• _Problem_
Retype, word for word, each line between the lines holding "Sys2Proof.Machine.execCpo addr s" and "Sys2Proof.Machine.execInx p s", inclusive, and leave the rest of the data alone.

• _Source material_
-*-
-- ==== Sys2Proof/Machine/Dispatch.lean ====
section
/-! DEFINITION. What each instruction does: one arm for every constructor of `Instr`. -/

namespace Sys2Proof.Machine

def exec (i : Instr) (s : State) : Host.Outcome State Fault Refusal :=
  match i with
  | .mvi dst v => Sys2Proof.Machine.execMvi dst v s
  | .lxi p v => Sys2Proof.Machine.execLxi p v s
  | .mov dst src => Sys2Proof.Machine.execMov dst src s
  | .add src => Sys2Proof.Machine.execAdd src s
  | .adc src => Sys2Proof.Machine.execAdc src s
  | .sub src => Sys2Proof.Machine.execSub src s
  | .sbb src => Sys2Proof.Machine.execSbb src s
  | .adi v => Sys2Proof.Machine.execAdi v s
  | .aci v => Sys2Proof.Machine.execAci v s
  | .sui v => Sys2Proof.Machine.execSui v s
  | .sbi v => Sys2Proof.Machine.execSbi v s
  | .ana src => Sys2Proof.Machine.execAna src s
  | .xra src => Sys2Proof.Machine.execXra src s
  | .ora src => Sys2Proof.Machine.execOra src s
  | .ani v => Sys2Proof.Machine.execAni v s
  | .xri v => Sys2Proof.Machine.execXri v s
  | .ori v => Sys2Proof.Machine.execOri v s
  | .cmp src => Sys2Proof.Machine.execCmp src s
  | .cpi v => Sys2Proof.Machine.execCpi v s
  | .inr dst => Sys2Proof.Machine.execInr dst s
  | .dcr dst => Sys2Proof.Machine.execDcr dst s
  | .rlc => Sys2Proof.Machine.execRlc s
  | .rrc => Sys2Proof.Machine.execRrc s
  | .ral => Sys2Proof.Machine.execRal s
  | .rar => Sys2Proof.Machine.execRar s
  | .push p => Sys2Proof.Machine.execPush p s
  | .pop p => Sys2Proof.Machine.execPop p s
  | .pushPsw => Sys2Proof.Machine.execPushPsw s
  | .popPsw => Sys2Proof.Machine.execPopPsw s
  | .jmp addr => Sys2Proof.Machine.execJmp addr s
  | .jnz addr => Sys2Proof.Machine.execJnz addr s
  | .jz addr => Sys2Proof.Machine.execJz addr s
  | .jnc addr => Sys2Proof.Machine.execJnc addr s
  | .jc addr => Sys2Proof.Machine.execJc addr s
  | .jpo addr => Sys2Proof.Machine.execJpo addr s
  | .jpe addr => Sys2Proof.Machine.execJpe addr s
  | .jp addr => Sys2Proof.Machine.execJp addr s
  | .jm addr => Sys2Proof.Machine.execJm addr s
  | .call addr => Sys2Proof.Machine.execCall addr s
  | .cnz addr => Sys2Proof.Machine.execCnz addr s
  | .cz addr => Sys2Proof.Machine.execCz addr s
  | .cnc addr => Sys2Proof.Machine.execCnc addr s
  | .cc addr => Sys2Proof.Machine.execCc addr s
  | .cpo addr => Sys2Proof.Machine.execCpo addr s
  | .cpe addr => Sys2Proof.Machine.execCpe addr s
  | .cp addr => Sys2Proof.Machine.execCp addr s
  | .cm addr => Sys2Proof.Machine.execCm addr s
  | .ret => Sys2Proof.Machine.execRet s
  | .rnz => Sys2Proof.Machine.execRnz s
  | .rz => Sys2Proof.Machine.execRz s
  | .rnc => Sys2Proof.Machine.execRnc s
  | .rc => Sys2Proof.Machine.execRc s
  | .rpo => Sys2Proof.Machine.execRpo s
  | .rpe => Sys2Proof.Machine.execRpe s
  | .rp => Sys2Proof.Machine.execRp s
  | .rm => Sys2Proof.Machine.execRm s
  | .xchg => Sys2Proof.Machine.execXchg s
  | .xthl => Sys2Proof.Machine.execXthl s
  | .sphl => Sys2Proof.Machine.execSphl s
  | .pchl => Sys2Proof.Machine.execPchl s
  | .inPort port => Sys2Proof.Machine.execInPort port s
  | .outPort port => Sys2Proof.Machine.execOutPort port s
  | .ei => Sys2Proof.Machine.execEi s
  | .di => Sys2Proof.Machine.execDi s
  | .hlt => Sys2Proof.Machine.execHlt s
  | .nop => Sys2Proof.Machine.execNop s
  | .nopAlias x => Sys2Proof.Machine.execNopAlias x s
  | .lda addr => Sys2Proof.Machine.execLda addr s
  | .sta addr => Sys2Proof.Machine.execSta addr s
  | .lhld addr => Sys2Proof.Machine.execLhld addr s
  | .shld addr => Sys2Proof.Machine.execShld addr s
  | .ldax p => Sys2Proof.Machine.execLdax p s
  | .stax p => Sys2Proof.Machine.execStax p s
  | .inx p => Sys2Proof.Machine.execInx p s
  | .dcx p => Sys2Proof.Machine.execDcx p s
  | .dad p => Sys2Proof.Machine.execDad p s
  | .daa => Sys2Proof.Machine.execDaa s
  | .cma => Sys2Proof.Machine.execCma s
  | .stc => Sys2Proof.Machine.execStc s
  | .cmc => Sys2Proof.Machine.execCmc s
  | .rst n => Sys2Proof.Machine.execRst n s
  | .jmpAlias addr => Sys2Proof.Machine.execJmpAlias addr s
  | .retAlias => Sys2Proof.Machine.execRetAlias s
  | .callAlias x addr => Sys2Proof.Machine.execCallAlias x addr s

end Sys2Proof.Machine
end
-*-
• _Completed exercise_
  | .cpo addr => Sys2Proof.Machine.execCpo addr s
  | .cpe addr => Sys2Proof.Machine.execCpe addr s
  | .cp addr => Sys2Proof.Machine.execCp addr s
  | .cm addr => Sys2Proof.Machine.execCm addr s
  | .ret => Sys2Proof.Machine.execRet s
  | .rnz => Sys2Proof.Machine.execRnz s
  | .rz => Sys2Proof.Machine.execRz s
  | .rnc => Sys2Proof.Machine.execRnc s
  | .rc => Sys2Proof.Machine.execRc s
  | .rpo => Sys2Proof.Machine.execRpo s
  | .rpe => Sys2Proof.Machine.execRpe s
  | .rp => Sys2Proof.Machine.execRp s
  | .rm => Sys2Proof.Machine.execRm s
  | .xchg => Sys2Proof.Machine.execXchg s
  | .xthl => Sys2Proof.Machine.execXthl s
  | .sphl => Sys2Proof.Machine.execSphl s
  | .pchl => Sys2Proof.Machine.execPchl s
  | .inPort port => Sys2Proof.Machine.execInPort port s
  | .outPort port => Sys2Proof.Machine.execOutPort port s
  | .ei => Sys2Proof.Machine.execEi s
  | .di => Sys2Proof.Machine.execDi s
  | .hlt => Sys2Proof.Machine.execHlt s
  | .nop => Sys2Proof.Machine.execNop s
  | .nopAlias x => Sys2Proof.Machine.execNopAlias x s
  | .lda addr => Sys2Proof.Machine.execLda addr s
  | .sta addr => Sys2Proof.Machine.execSta addr s
  | .lhld addr => Sys2Proof.Machine.execLhld addr s
  | .shld addr => Sys2Proof.Machine.execShld addr s
  | .ldax p => Sys2Proof.Machine.execLdax p s
  | .stax p => Sys2Proof.Machine.execStax p s
  | .inx p => Sys2Proof.Machine.execInx p s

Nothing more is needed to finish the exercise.